====== Dataset ======
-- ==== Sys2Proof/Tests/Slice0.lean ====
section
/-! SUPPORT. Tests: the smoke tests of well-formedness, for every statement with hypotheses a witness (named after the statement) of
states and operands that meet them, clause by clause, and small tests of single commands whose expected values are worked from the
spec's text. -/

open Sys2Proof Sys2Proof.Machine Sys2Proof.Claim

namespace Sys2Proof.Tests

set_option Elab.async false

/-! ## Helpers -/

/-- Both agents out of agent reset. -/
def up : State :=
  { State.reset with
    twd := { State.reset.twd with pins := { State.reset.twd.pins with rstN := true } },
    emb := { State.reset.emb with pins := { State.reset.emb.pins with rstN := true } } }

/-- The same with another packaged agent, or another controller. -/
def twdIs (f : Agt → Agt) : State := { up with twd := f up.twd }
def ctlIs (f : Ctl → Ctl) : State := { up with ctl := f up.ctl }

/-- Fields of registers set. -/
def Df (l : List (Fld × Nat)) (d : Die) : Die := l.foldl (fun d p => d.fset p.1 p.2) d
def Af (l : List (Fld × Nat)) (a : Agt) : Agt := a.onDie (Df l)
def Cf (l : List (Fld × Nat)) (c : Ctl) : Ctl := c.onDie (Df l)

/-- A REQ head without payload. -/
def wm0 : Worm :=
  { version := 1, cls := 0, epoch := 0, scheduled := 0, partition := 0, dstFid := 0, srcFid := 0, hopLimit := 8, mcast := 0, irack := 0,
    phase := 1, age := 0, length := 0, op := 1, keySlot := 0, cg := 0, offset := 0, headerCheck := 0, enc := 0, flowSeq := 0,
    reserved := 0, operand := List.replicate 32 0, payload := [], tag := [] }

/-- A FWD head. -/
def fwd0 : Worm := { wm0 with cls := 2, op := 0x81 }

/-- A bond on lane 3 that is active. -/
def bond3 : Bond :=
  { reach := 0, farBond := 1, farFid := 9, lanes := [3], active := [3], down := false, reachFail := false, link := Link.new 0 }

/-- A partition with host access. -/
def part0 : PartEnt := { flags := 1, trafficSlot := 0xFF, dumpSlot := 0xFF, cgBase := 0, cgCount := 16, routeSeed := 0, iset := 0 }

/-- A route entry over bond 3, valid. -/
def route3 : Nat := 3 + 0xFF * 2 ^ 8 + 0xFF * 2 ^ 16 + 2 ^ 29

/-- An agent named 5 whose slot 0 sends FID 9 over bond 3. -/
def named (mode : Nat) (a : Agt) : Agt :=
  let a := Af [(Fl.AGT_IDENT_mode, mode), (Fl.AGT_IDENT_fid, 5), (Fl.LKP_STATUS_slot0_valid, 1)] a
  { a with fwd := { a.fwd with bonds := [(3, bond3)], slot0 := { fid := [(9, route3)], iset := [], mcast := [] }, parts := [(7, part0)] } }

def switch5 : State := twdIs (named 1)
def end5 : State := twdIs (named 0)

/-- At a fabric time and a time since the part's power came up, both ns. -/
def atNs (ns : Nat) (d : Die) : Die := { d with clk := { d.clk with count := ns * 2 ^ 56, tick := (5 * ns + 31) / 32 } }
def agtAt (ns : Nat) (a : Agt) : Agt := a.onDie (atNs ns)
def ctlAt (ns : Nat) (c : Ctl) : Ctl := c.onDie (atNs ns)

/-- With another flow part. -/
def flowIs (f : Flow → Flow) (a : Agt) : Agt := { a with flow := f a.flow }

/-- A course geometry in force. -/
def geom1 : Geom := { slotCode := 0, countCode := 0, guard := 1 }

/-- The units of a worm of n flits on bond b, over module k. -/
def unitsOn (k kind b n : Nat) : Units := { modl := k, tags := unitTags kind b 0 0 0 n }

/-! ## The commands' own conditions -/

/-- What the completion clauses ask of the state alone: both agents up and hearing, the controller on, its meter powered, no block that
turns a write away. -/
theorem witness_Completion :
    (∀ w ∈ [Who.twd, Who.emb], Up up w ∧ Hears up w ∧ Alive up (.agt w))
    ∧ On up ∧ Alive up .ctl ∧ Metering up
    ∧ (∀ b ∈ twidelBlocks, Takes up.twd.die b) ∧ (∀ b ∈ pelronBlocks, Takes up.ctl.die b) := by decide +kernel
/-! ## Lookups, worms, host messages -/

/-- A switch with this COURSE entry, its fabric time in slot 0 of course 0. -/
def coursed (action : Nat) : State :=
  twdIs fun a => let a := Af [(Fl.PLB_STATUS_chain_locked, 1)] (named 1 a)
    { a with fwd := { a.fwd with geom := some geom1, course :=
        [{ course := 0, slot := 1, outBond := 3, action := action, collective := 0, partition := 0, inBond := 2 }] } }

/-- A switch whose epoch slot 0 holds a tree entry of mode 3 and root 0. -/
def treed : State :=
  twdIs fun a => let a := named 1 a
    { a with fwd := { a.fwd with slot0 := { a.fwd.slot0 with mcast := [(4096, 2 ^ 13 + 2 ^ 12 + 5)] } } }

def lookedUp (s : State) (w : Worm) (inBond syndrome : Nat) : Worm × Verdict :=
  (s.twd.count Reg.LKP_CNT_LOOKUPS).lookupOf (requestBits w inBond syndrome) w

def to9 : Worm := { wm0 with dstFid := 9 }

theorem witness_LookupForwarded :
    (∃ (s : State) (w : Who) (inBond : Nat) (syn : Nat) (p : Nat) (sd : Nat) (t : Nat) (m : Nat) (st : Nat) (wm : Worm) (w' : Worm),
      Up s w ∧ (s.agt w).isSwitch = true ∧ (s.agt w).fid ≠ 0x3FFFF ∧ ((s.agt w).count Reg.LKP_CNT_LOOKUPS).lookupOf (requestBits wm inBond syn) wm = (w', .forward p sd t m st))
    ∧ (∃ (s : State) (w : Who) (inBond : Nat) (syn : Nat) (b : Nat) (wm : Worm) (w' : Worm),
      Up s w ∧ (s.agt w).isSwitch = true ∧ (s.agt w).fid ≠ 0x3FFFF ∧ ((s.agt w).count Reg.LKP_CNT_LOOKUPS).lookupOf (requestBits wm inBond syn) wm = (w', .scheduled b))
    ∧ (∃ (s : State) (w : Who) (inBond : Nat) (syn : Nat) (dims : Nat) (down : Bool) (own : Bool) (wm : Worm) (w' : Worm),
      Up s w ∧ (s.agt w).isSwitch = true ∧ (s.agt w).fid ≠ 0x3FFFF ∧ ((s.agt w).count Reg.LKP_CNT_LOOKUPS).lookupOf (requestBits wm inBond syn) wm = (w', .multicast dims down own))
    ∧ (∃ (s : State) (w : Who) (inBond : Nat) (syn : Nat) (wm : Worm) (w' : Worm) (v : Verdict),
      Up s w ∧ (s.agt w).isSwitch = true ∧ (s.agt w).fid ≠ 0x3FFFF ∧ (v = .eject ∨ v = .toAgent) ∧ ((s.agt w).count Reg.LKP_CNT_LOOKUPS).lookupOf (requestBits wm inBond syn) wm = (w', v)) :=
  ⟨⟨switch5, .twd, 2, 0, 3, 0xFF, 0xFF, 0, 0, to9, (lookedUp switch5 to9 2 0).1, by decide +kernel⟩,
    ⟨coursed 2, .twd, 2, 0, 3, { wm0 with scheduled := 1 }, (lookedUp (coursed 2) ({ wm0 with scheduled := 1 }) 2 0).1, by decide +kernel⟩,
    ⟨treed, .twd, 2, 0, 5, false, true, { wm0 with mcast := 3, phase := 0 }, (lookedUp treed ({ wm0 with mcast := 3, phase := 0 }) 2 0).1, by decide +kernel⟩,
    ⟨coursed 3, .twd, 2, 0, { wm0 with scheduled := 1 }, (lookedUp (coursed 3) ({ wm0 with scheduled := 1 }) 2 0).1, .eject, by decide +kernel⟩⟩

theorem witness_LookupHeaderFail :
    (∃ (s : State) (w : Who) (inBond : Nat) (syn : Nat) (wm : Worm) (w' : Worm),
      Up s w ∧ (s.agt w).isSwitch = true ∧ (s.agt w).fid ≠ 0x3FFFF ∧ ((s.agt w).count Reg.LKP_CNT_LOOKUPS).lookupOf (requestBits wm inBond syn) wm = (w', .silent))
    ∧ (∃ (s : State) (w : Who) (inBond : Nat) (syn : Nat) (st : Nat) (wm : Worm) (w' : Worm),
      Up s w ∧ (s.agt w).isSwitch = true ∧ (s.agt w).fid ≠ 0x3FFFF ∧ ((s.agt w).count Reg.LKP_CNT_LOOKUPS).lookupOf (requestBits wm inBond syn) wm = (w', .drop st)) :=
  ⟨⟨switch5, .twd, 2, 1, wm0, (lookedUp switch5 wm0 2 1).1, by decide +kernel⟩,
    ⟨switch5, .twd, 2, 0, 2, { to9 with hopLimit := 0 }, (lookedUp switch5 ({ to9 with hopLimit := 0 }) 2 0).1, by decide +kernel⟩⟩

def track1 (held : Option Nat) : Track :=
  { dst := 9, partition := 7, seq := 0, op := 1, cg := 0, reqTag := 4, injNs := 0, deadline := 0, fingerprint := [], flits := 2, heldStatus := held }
======
Please give back the records exactly as written, beginning at the first line and including the line that holds "another controller. -/" as the last.

-- ==== Sys2Proof/Tests/Slice0.lean ====
section
/-! SUPPORT. Tests: the smoke tests of well-formedness, for every statement with hypotheses a witness (named after the statement) of
states and operands that meet them, clause by clause, and small tests of single commands whose expected values are worked from the
spec's text. -/

open Sys2Proof Sys2Proof.Machine Sys2Proof.Claim

namespace Sys2Proof.Tests

set_option Elab.async false

/-! ## Helpers -/

/-- Both agents out of agent reset. -/
def up : State :=
  { State.reset with
    twd := { State.reset.twd with pins := { State.reset.twd.pins with rstN := true } },
    emb := { State.reset.emb with pins := { State.reset.emb.pins with rstN := true } } }

/-- The same with another packaged agent, or another controller. -/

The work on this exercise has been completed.